Klassisch Modern Profijahr  Basisjahr 

 

BASISJAHR
In einem Basisjahr können Tanzinteressierte die für eine Berufsausbildung erforderlichen
Grundlagen erwerben oder einfach ein intensives Trainingsjahr machen.
Der Stundenplan (20 Wochenstunden) wird an die individuellen Bedürfnisse und
Voraussetzungen angepasst, das Basisjahr kann auch nebenberuflich absolviert werden.
Wesentliche Fächer sind Klassisch, Modern, Jazz und HipHop, auch hier ist eine individuelle
Festlegung möglich.
Das Basisjahr kann auch kürzer als 12 Monate durchgeführt werden oder auch verlängert
werden. Der Einstieg ist im Allgemeinen jederzeit möglich.

Für das Basisjahr ist kein Vortanzen erforderlich, allerdings ist zur Gestaltung eines
optimalen Stundenplans ein Beratungsgespräch notwendig.

Die monatlichen Kosten betragen € 200.--

Ferien gemäß den gesetzlichen Schulferien des Bundeslands Bayern.
Teilweise verkürzte Ferien wegen Workshops und Vorstellungen.

PÄDAGOGISCHE ZIELE

Das Ziel einer beruflichen Tanzausbildung am Ballettförderzentrum Nürnberg e.V. ist die
Ausbildung von hervorragend geschulten Nachwuchstänzerinnen/-tänzern, die dem Anforderungsprofil
nationaler und internationaler Theater tatsächlich entspricht.
Dazu gehört unter anderem:
• eine sehr gute Technik im Hauptfach (Schwerpunkt), zugleich ein fundiertes Bewegungsrepertoire
in den weiteren tänzerischen Stilen;
• eine gute theoretische Ausbildung und Allgemeinbildung, um die Auseinandersetzung mit der
Rolle und dem Inhalt der Darstellung sinnvoll und eigenständig führen zu können und um
gleichzeitig auf eine Berufslaufbahn nach Beendigung der tänzerischen Karriere optimal
vorbereitet zu sein;
• (bei entsprechender Neigung:) Vorbereitung auf eine spätere berufliche Laufbahn in verwandten
Bereichen der darstellenden Kunst (Schauspiel, Pantomime, u.a.) sowie auf die tänzerischen
Berufszweige Pädagogik und Choreographie.

"Fördern durch Fordern, aber ohne zu Überfordern"

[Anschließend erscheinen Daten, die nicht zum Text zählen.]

-- ==== Sys2Proof/Laws/Exec.lean ====
section
/-! SUPPORT. What an instruction can do, said once: every meaning retires one of the shared effects below, or is the decode
fault. Facts about all 511 instructions follow from one case per effect. -/

namespace Sys2Proof.Machine

/-- The effects the meanings are made of. -/
inductive SharedEffect : (State → State) → Prop where
  | nothing : SharedEffect id
  | aluA (op : AluOp) (operand : State → Byte) : SharedEffect (aluA op operand)
  | incR8 (r : R8) : SharedEffect (incR8 r)
  | decR8 (r : R8) : SharedEffect (decR8 r)
  | cplA : SharedEffect cplA
  | daaA : SharedEffect daaA
  | addHL (r : Reg16) : SharedEffect (addHL r)
  | incBC : SharedEffect (incR16 .bc)
  | incDE : SharedEffect (incR16 .de)
  | incHL : SharedEffect (incR16 .hl)
  | incSP : SharedEffect (incR16 .sp)
  | decBC : SharedEffect (decR16 .bc)
  | decDE : SharedEffect (decR16 .de)
  | decHL : SharedEffect (decR16 .hl)
  | decSP : SharedEffect (decR16 .sp)
  | spPlusSP (imm : Byte) : SharedEffect (spPlus .sp imm)
  | spPlusHL (imm : Byte) : SharedEffect (spPlus .hl imm)
  | rotA (op : RotOp) : SharedEffect (rotA op)
  | rotR8 (op : RotOp) (x : R8) : SharedEffect (rotR8 op x)
  | bitR8 (b : Nat) (x : R8) : SharedEffect (bitR8 b x)
  | resR8 (b : Nat) (x : R8) : SharedEffect (resR8 b x)
  | setR8 (b : Nat) (x : R8) : SharedEffect (setR8 b x)
  | jumpTo (x : Word) : SharedEffect (jumpTo x)
  | jumpHL : SharedEffect jumpHL
  | jumpRel (n : Byte) : SharedEffect (jumpRel n)
  | callTo (x : Word) : SharedEffect (callTo x)
  | returnTo : SharedEffect returnTo
  | returnFromInterrupt : SharedEffect returnFromInterrupt
  | loadR8 (y z : R8) : SharedEffect (loadR8 y z)
  | loadImm (y : R8) (n : Byte) : SharedEffect (loadImm y n)
  | loadA (m : Ea) : SharedEffect (loadA m)
  | storeA (m : Ea) : SharedEffect (storeA m)
  | loadAStep (delta : Word) : SharedEffect (loadAStep delta)
  | storeAStep (delta : Word) : SharedEffect (storeAStep delta)
  | loadBC (n : Word) : SharedEffect (loadR16 .bc n)
  | loadDE (n : Word) : SharedEffect (loadR16 .de n)
  | loadHL (n : Word) : SharedEffect (loadR16 .hl n)
  | loadSP (n : Word) : SharedEffect (loadR16 .sp n)
  | storeSP (x : Word) : SharedEffect (storeSP x)
  | loadSPHL : SharedEffect loadSPHL
  | pushR16 (r : Reg16) : SharedEffect (pushR16 r)
  | popBC : SharedEffect (popR16 .bc)
  | popDE : SharedEffect (popR16 .de)
  | popHL : SharedEffect (popR16 .hl)
  | popAF : SharedEffect (popR16 .af)
  | setCarry : SharedEffect setCarry
  | flipCarry : SharedEffect flipCarry
  | enableInterrupts : SharedEffect enableInterrupts
  | disableInterrupts : SharedEffect disableInterrupts
  | haltCpu : SharedEffect haltCpu
  | stopCpu : SharedEffect stopCpu

/-- What one instruction does at one state: it retires a shared effect, or it is the decode fault. -/
def ExecShape (i : Instr) (s : State) : Prop :=
  (i.wellFormed = true ∧ ∃ len cost eff, SharedEffect eff ∧ exec i s = retire len cost eff s) ∨
  (∃ op, i.illegalByte = some op ∧ exec i s = raiseIllegal op s)

theorem ExecShape.retires {i : Instr} {s : State} {len cost : Nat} {eff : State → State} (hw : i.wellFormed = true)
    (he : SharedEffect eff) (h : exec i s = retire len cost eff s) : ExecShape i s := .inl ⟨hw, len, cost, eff, he, h⟩

theorem ExecShape.branches {i : Instr} {s : State} {c : State → Bool} {len n y : Nat} {eff : State → State}
    (hw : i.wellFormed = true) (he : SharedEffect eff) (h : exec i s = retireIf c len n y eff s) : ExecShape i s := by
  unfold retireIf at h
  split at h
  · exact .retires hw he h
  · exact .retires hw .nothing h

theorem ExecShape.faults {i : Instr} {s : State} {op : Byte} (hw : i.illegalByte = some op)
    (h : exec i s = raiseIllegal op s) : ExecShape i s := .inr ⟨op, hw, h⟩
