-- ==== Sys2Proof/Tests/Slice0.lean ====
section
/-! SUPPORT. Tests on fixed values, their expected results taken from 30_encoding and 95_test_vectors, and for every
obligation with hypotheses a state and operands that meet them. -/

namespace Sys2Proof.Tests

set_option Elab.async false

open Sys2Proof.Machine Sys2Proof.Claims

/-! ## Decoding: every constructor, from the bits of its word -/

/-- The opcodes of 41_alu8, bit by bit, followed by 0x34 0x12 (30_encoding R159). -/
theorem test_decode_alu8 : ∀ p ∈ (
  [(0b00000100, .inc_B), (0b00000101, .dec_B), (0b00001100, .inc_C), (0b00001101, .dec_C), (0b00010100, .inc_D),
   (0b00010101, .dec_D), (0b00011100, .inc_E), (0b00011101, .dec_E), (0b00100100, .inc_H), (0b00100101, .dec_H),
   (0b00100111, .daa), (0b00101100, .inc_L), (0b00101101, .dec_L), (0b00101111, .cpl), (0b00110100, .inc_atHL),
   (0b00110101, .dec_atHL), (0b00111100, .inc_A), (0b00111101, .dec_A), (0b10000000, .add_A_B), (0b10000001, .add_A_C),
   (0b10000010, .add_A_D), (0b10000011, .add_A_E), (0b10000100, .add_A_H), (0b10000101, .add_A_L),
   (0b10000110, .add_A_atHL), (0b10000111, .add_A_A), (0b10001000, .adc_A_B), (0b10001001, .adc_A_C),
   (0b10001010, .adc_A_D), (0b10001011, .adc_A_E), (0b10001100, .adc_A_H), (0b10001101, .adc_A_L),
   (0b10001110, .adc_A_atHL), (0b10001111, .adc_A_A), (0b10010000, .sub_B), (0b10010001, .sub_C), (0b10010010, .sub_D),
   (0b10010011, .sub_E), (0b10010100, .sub_H), (0b10010101, .sub_L), (0b10010110, .sub_atHL), (0b10010111, .sub_A),
   (0b10011000, .sbc_A_B), (0b10011001, .sbc_A_C), (0b10011010, .sbc_A_D), (0b10011011, .sbc_A_E),
   (0b10011100, .sbc_A_H), (0b10011101, .sbc_A_L), (0b10011110, .sbc_A_atHL), (0b10011111, .sbc_A_A),
   (0b10100000, .and_B), (0b10100001, .and_C), (0b10100010, .and_D), (0b10100011, .and_E), (0b10100100, .and_H),
   (0b10100101, .and_L), (0b10100110, .and_atHL), (0b10100111, .and_A), (0b10101000, .xor_B), (0b10101001, .xor_C),
   (0b10101010, .xor_D), (0b10101011, .xor_E), (0b10101100, .xor_H), (0b10101101, .xor_L), (0b10101110, .xor_atHL),
   (0b10101111, .xor_A), (0b10110000, .or_B), (0b10110001, .or_C), (0b10110010, .or_D), (0b10110011, .or_E),
   (0b10110100, .or_H), (0b10110101, .or_L), (0b10110110, .or_atHL), (0b10110111, .or_A), (0b10111000, .cp_B),
   (0b10111001, .cp_C), (0b10111010, .cp_D), (0b10111011, .cp_E), (0b10111100, .cp_H), (0b10111101, .cp_L),
   (0b10111110, .cp_atHL), (0b10111111, .cp_A), (0b11000110, .add_A_d8 0x34), (0b11001110, .adc_A_d8 0x34),
   (0b11010110, .sub_d8 0x34), (0b11011110, .sbc_A_d8 0x34), (0b11100110, .and_d8 0x34), (0b11101110, .xor_d8 0x34),
   (0b11110110, .or_d8 0x34), (0b11111110, .cp_d8 0x34)]
   : List (Byte × Instr)), decode3 p.1 0x34 0x12 = p.2 := by
  decide +kernel

/-- The opcodes of 42_alu16, bit by bit, followed by 0x34 0x12 (30_encoding R159). -/
theorem test_decode_alu16 : ∀ p ∈ (
  [(0b00000011, .inc_BC), (0b00001001, .add_HL_BC), (0b00001011, .dec_BC), (0b00010011, .inc_DE),
   (0b00011001, .add_HL_DE), (0b00011011, .dec_DE), (0b00100011, .inc_HL), (0b00101001, .add_HL_HL),
   (0b00101011, .dec_HL), (0b00110011, .inc_SP), (0b00111001, .add_HL_SP), (0b00111011, .dec_SP),
   (0b11101000, .add_SP_e8 0x34), (0b11111000, .ld_HL_SPe8 0x34)]
   : List (Byte × Instr)), decode3 p.1 0x34 0x12 = p.2 := by
  decide +kernel

/-- The opcodes of 43_rotate_shift, bit by bit, followed by 0x34 0x12 (30_encoding R159). -/
theorem test_decode_rotate_shift : ∀ p ∈ (
  [(0b00000111, .rlca), (0b00001111, .rrca), (0b00010111, .rla), (0b00011111, .rra)]
   : List (Byte × Instr)), decode3 p.1 0x34 0x12 = p.2 := by
  decide +kernel

/-- The prefixed words of 43_rotate_shift, 0xCB then the byte (30_encoding R161). -/
theorem test_decode_prefixed_rotate_shift : ∀ p ∈ (
  [(0b00000000, .rlc_B), (0b00000001, .rlc_C), (0b00000010, .rlc_D), (0b00000011, .rlc_E), (0b00000100, .rlc_H),
   (0b00000101, .rlc_L), (0b00000110, .rlc_atHL), (0b00000111, .rlc_A), (0b00001000, .rrc_B), (0b00001001, .rrc_C),
   (0b00001010, .rrc_D), (0b00001011, .rrc_E), (0b00001100, .rrc_H), (0b00001101, .rrc_L), (0b00001110, .rrc_atHL),
   (0b00001111, .rrc_A), (0b00010000, .rl_B), (0b00010001, .rl_C), (0b00010010, .rl_D), (0b00010011, .rl_E),
   (0b00010100, .rl_H), (0b00010101, .rl_L), (0b00010110, .rl_atHL), (0b00010111, .rl_A), (0b00011000, .rr_B),
   (0b00011001, .rr_C), (0b00011010, .rr_D), (0b00011011, .rr_E), (0b00011100, .rr_H), (0b00011101, .rr_L),
   (0b00011110, .rr_atHL), (0b00011111, .rr_A), (0b00100000, .sla_B), (0b00100001, .sla_C), (0b00100010, .sla_D),
   (0b00100011, .sla_E), (0b00100100, .sla_H), (0b00100101, .sla_L), (0b00100110, .sla_atHL), (0b00100111, .sla_A),
   (0b00101000, .sra_B), (0b00101001, .sra_C), (0b00101010, .sra_D), (0b00101011, .sra_E), (0b00101100, .sra_H),
   (0b00101101, .sra_L), (0b00101110, .sra_atHL), (0b00101111, .sra_A), (0b00110000, .swap_B), (0b00110001, .swap_C),
   (0b00110010, .swap_D), (0b00110011, .swap_E), (0b00110100, .swap_H), (0b00110101, .swap_L),
   (0b00110110, .swap_atHL), (0b00110111, .swap_A), (0b00111000, .srl_B), (0b00111001, .srl_C), (0b00111010, .srl_D),
   (0b00111011, .srl_E), (0b00111100, .srl_H), (0b00111101, .srl_L), (0b00111110, .srl_atHL), (0b00111111, .srl_A)]
   : List (Byte × Instr)), decode3 0xCB p.1 0x12 = p.2 := by
  decide +kernel

/-- The BIT words of 44_bit_ops, 0xCB then the byte (30_encoding R161). -/
theorem test_decode_prefixed_bit : ∀ p ∈ (
  [(0b01000000, .bit_0_B), (0b01000001, .bit_0_C), (0b01000010, .bit_0_D), (0b01000011, .bit_0_E),
   (0b01000100, .bit_0_H), (0b01000101, .bit_0_L), (0b01000110, .bit_0_atHL), (0b01000111, .bit_0_A),
   (0b01001000, .bit_1_B), (0b01001001, .bit_1_C), (0b01001010, .bit_1_D), (0b01001011, .bit_1_E),
   (0b01001100, .bit_1_H), (0b01001101, .bit_1_L), (0b01001110, .bit_1_atHL), (0b01001111, .bit_1_A),
   (0b01010000, .bit_2_B), (0b01010001, .bit_2_C), (0b01010010, .bit_2_D), (0b01010011, .bit_2_E),
   (0b01010100, .bit_2_H), (0b01010101, .bit_2_L), (0b01010110, .bit_2_atHL), (0b01010111, .bit_2_A),
   (0b01011000, .bit_3_B), (0b01011001, .bit_3_C), (0b01011010, .bit_3_D), (0b01011011, .bit_3_E),
   (0b01011100, .bit_3_H), (0b01011101, .bit_3_L), (0b01011110, .bit_3_atHL), (0b01011111, .bit_3_A),
   (0b01100000, .bit_4_B), (0b01100001, .bit_4_C), (0b01100010, .bit_4_D), (0b01100011, .bit_4_E),
   (0b01100100, .bit_4_H), (0b01100101, .bit_4_L), (0b01100110, .bit_4_atHL), (0b01100111, .bit_4_A),
   (0b01101000, .bit_5_B), (0b01101001, .bit_5_C), (0b01101010, .bit_5_D), (0b01101011, .bit_5_E),
   (0b01101100, .bit_5_H), (0b01101101, .bit_5_L), (0b01101110, .bit_5_atHL), (0b01101111, .bit_5_A),
   (0b01110000, .bit_6_B), (0b01110001, .bit_6_C), (0b01110010, .bit_6_D), (0b01110011, .bit_6_E),
   (0b01110100, .bit_6_H), (0b01110101, .bit_6_L), (0b01110110, .bit_6_atHL), (0b01110111, .bit_6_A),
   (0b01111000, .bit_7_B), (0b01111001, .bit_7_C), (0b01111010, .bit_7_D), (0b01111011, .bit_7_E),
   (0b01111100, .bit_7_H), (0b01111101, .bit_7_L), (0b01111110, .bit_7_atHL), (0b01111111, .bit_7_A)]
   : List (Byte × Instr)), decode3 0xCB p.1 0x12 = p.2 := by
  decide +kernel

ist ein seit Jahren erprobter pädagogischer Grundsatz im Ballettförderzentrum Nürnberg e.V.
Exzellente künstlerische Ergebnisse und herausragende Leistungen lassen sich in der Arbeit
mit Kindern und Jugendlichen am besten durch Förderung der Motivation und Leistungsbereitschaft
erzielen. Die "Lust an der Leistung" wird durch die erfahrenen Erfolge geweckt und erhalten.
Charaktereigenschaften wie Disziplin, Fleiß, Durchhaltevermögen, Teamgeist und Misserfolgstoleranz
sind Voraussetzung für tänzerischen Erfolg. Die Förderung dieser Eigenschaften kann den Schülern
jedoch auch in allen anderen Lebensbereichen nützlich sein.
Diese Erkenntnis findet ihre Berücksichtigung in der Gestaltung des Unterrichts und des Lehrplans.
Sie spiegelt sich auch wider in den zahlreichen zusätzlichen Projekten und Aufgaben im
schulischen Umfeld. Die selbst gesetzten Ansprüche an die Persönlichkeitsbildung der
Schüler erfordern von Schulleitung und Pädagogen ein hohes Maß an Engagement,
das über gewöhnliche Unterrichtsaufgaben weit hinaus reicht.
Neben einer positiven und ermutigenden Atmosphäre im Unterricht, ist es insbesondere ein
guter Kontakt zwischen Pädagogen und Schülern sowie deren Eltern, der eine vertrauensvolle
Basis schafft, um eventuell anstehende Probleme und Schwierigkeiten zu besprechen.